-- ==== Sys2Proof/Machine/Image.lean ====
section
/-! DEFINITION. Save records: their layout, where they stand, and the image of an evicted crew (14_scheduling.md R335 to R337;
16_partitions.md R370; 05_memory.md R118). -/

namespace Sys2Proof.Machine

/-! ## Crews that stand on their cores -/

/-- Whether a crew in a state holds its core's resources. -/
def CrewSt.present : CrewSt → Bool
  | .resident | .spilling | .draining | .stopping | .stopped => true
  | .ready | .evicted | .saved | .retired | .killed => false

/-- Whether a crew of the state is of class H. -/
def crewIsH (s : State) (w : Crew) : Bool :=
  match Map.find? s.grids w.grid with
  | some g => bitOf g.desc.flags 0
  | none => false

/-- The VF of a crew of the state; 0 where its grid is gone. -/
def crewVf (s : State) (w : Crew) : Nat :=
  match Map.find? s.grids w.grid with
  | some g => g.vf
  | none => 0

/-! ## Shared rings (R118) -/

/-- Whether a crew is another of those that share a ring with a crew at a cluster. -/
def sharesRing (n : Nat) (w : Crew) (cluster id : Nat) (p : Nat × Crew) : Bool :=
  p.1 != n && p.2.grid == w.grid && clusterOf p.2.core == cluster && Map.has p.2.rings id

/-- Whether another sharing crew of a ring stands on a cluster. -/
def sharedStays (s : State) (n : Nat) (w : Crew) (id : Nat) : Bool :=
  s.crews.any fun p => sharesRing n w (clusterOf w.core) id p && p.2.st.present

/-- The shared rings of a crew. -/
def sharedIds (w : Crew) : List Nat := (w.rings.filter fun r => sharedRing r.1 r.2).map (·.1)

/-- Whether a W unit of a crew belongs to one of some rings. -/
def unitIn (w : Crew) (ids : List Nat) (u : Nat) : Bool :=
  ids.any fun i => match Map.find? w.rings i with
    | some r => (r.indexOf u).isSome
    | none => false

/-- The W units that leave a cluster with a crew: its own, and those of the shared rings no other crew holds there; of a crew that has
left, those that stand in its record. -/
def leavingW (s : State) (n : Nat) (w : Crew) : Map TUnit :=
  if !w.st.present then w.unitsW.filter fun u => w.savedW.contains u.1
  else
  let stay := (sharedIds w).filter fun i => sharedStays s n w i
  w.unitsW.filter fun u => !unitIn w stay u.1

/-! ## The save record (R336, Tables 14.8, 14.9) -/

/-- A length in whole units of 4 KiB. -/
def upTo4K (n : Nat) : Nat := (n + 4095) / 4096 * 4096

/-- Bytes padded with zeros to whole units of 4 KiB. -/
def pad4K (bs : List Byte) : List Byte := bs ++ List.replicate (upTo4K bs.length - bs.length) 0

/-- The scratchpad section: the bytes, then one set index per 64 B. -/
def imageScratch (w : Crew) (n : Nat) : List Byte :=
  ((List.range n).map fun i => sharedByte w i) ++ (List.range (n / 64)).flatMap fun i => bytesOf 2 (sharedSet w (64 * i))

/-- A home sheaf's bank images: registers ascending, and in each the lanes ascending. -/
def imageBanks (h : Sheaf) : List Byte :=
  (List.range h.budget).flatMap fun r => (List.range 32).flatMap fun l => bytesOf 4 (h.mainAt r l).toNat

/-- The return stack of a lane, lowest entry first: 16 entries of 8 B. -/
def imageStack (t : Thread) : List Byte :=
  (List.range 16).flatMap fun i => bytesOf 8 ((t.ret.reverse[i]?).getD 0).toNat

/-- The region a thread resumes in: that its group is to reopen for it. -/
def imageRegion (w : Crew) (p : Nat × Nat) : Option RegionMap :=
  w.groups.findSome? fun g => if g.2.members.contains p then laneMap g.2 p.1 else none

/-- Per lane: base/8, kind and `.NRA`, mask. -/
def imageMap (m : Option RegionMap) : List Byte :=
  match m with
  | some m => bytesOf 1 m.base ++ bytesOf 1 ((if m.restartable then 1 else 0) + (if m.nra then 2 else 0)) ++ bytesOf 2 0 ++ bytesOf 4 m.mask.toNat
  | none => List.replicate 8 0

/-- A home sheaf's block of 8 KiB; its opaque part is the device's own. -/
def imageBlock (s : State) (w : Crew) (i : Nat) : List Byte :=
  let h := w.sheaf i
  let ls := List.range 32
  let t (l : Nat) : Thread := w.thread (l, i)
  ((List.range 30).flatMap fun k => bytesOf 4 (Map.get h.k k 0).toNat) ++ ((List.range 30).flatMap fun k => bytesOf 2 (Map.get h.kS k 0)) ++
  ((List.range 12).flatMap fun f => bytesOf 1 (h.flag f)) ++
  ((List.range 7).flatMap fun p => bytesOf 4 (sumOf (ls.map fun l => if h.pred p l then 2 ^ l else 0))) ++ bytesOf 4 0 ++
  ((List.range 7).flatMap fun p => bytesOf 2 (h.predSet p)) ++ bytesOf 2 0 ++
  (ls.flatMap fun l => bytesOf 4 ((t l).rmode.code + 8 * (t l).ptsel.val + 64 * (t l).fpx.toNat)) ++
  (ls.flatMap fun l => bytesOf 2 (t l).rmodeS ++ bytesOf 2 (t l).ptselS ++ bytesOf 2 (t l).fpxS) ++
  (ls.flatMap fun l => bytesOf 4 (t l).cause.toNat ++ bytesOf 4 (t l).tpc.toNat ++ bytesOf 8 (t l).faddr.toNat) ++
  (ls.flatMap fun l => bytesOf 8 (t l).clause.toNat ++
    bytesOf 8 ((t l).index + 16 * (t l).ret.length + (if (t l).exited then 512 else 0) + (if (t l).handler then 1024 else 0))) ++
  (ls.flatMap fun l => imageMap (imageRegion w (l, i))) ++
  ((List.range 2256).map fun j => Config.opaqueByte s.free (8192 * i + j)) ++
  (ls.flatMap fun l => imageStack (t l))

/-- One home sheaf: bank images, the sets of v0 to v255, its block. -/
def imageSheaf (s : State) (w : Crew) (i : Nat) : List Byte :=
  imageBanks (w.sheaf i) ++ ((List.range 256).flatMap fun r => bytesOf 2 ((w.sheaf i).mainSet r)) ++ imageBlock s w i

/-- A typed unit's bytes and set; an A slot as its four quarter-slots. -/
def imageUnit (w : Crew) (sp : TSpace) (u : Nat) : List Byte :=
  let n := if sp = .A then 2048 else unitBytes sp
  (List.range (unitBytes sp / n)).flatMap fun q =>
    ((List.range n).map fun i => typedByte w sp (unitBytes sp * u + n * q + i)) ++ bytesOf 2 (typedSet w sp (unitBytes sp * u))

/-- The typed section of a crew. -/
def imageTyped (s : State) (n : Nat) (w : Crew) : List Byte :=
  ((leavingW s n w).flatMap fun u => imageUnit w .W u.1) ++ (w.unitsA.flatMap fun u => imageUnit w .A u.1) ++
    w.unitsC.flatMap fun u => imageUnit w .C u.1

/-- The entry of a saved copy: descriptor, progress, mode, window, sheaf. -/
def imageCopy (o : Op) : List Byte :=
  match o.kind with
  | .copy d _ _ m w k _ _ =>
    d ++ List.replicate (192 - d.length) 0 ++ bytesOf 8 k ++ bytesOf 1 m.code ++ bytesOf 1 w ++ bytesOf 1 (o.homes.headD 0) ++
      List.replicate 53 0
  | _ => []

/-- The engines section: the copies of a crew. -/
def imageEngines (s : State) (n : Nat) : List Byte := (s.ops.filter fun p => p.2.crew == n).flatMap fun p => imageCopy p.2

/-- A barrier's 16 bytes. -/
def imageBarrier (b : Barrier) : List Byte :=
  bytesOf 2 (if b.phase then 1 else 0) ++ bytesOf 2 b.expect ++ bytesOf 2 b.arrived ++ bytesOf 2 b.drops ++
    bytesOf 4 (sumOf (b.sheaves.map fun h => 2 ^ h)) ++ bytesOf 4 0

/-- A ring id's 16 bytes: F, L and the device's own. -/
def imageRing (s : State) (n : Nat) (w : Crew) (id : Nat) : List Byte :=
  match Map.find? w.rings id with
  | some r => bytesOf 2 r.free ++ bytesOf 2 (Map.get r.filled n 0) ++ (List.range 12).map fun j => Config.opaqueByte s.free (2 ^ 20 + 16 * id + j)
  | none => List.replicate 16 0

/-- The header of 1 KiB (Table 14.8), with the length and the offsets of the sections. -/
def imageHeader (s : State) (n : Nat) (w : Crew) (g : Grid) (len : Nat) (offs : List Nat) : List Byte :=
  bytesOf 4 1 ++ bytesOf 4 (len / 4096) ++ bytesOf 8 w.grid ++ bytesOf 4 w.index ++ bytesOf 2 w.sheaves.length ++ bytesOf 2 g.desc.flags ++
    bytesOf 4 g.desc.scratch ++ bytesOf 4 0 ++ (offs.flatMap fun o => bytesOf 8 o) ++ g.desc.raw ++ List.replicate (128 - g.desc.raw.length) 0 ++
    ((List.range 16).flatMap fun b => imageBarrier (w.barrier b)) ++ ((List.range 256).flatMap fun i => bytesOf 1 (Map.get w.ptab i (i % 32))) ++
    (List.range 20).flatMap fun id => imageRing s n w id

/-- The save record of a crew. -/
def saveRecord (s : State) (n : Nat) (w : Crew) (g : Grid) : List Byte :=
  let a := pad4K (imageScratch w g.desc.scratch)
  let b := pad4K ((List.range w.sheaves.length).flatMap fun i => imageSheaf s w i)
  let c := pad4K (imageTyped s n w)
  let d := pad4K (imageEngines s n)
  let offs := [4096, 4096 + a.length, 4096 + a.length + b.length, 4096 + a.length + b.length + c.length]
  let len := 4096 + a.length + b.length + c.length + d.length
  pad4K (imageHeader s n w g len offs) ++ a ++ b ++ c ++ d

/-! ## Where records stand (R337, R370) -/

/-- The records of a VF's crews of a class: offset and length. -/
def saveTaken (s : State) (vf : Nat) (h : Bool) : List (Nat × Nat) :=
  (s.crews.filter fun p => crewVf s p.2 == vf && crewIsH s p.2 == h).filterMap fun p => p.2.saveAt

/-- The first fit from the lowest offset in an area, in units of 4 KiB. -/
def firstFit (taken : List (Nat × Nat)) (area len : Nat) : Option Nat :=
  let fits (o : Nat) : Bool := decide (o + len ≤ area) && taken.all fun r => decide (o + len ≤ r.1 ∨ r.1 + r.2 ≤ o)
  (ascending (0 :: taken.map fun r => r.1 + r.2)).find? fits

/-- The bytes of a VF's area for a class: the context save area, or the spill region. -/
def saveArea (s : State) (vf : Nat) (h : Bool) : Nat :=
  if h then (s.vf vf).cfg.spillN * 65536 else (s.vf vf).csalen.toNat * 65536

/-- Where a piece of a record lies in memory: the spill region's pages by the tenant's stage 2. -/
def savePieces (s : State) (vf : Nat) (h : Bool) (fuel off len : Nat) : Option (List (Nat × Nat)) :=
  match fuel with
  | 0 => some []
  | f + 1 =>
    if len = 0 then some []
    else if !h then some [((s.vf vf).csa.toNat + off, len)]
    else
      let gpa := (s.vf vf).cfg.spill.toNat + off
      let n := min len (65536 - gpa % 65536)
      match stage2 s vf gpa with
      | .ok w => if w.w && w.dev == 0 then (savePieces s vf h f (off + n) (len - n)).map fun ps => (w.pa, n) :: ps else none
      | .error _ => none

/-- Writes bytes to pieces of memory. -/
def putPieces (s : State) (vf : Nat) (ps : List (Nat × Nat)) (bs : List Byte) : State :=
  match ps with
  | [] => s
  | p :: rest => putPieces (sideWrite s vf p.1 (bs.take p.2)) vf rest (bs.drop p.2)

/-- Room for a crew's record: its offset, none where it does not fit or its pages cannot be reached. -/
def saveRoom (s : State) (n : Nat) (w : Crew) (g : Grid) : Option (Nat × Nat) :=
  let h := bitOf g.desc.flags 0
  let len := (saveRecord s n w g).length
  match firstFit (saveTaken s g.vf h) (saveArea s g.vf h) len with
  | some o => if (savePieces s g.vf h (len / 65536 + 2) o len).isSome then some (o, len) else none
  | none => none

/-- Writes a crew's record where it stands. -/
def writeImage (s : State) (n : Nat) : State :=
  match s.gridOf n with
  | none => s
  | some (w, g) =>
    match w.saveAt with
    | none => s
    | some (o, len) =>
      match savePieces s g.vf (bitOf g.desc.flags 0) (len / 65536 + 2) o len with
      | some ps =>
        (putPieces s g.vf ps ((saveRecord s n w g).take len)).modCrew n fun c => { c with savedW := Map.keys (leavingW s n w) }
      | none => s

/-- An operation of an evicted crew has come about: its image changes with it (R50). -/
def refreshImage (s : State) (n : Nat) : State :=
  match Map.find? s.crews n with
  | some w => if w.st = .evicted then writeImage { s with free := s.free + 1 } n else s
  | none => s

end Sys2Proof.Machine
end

*Task item*:
Work out how many lines above contain "imageUnit", then write only that number.

*Response area*:
3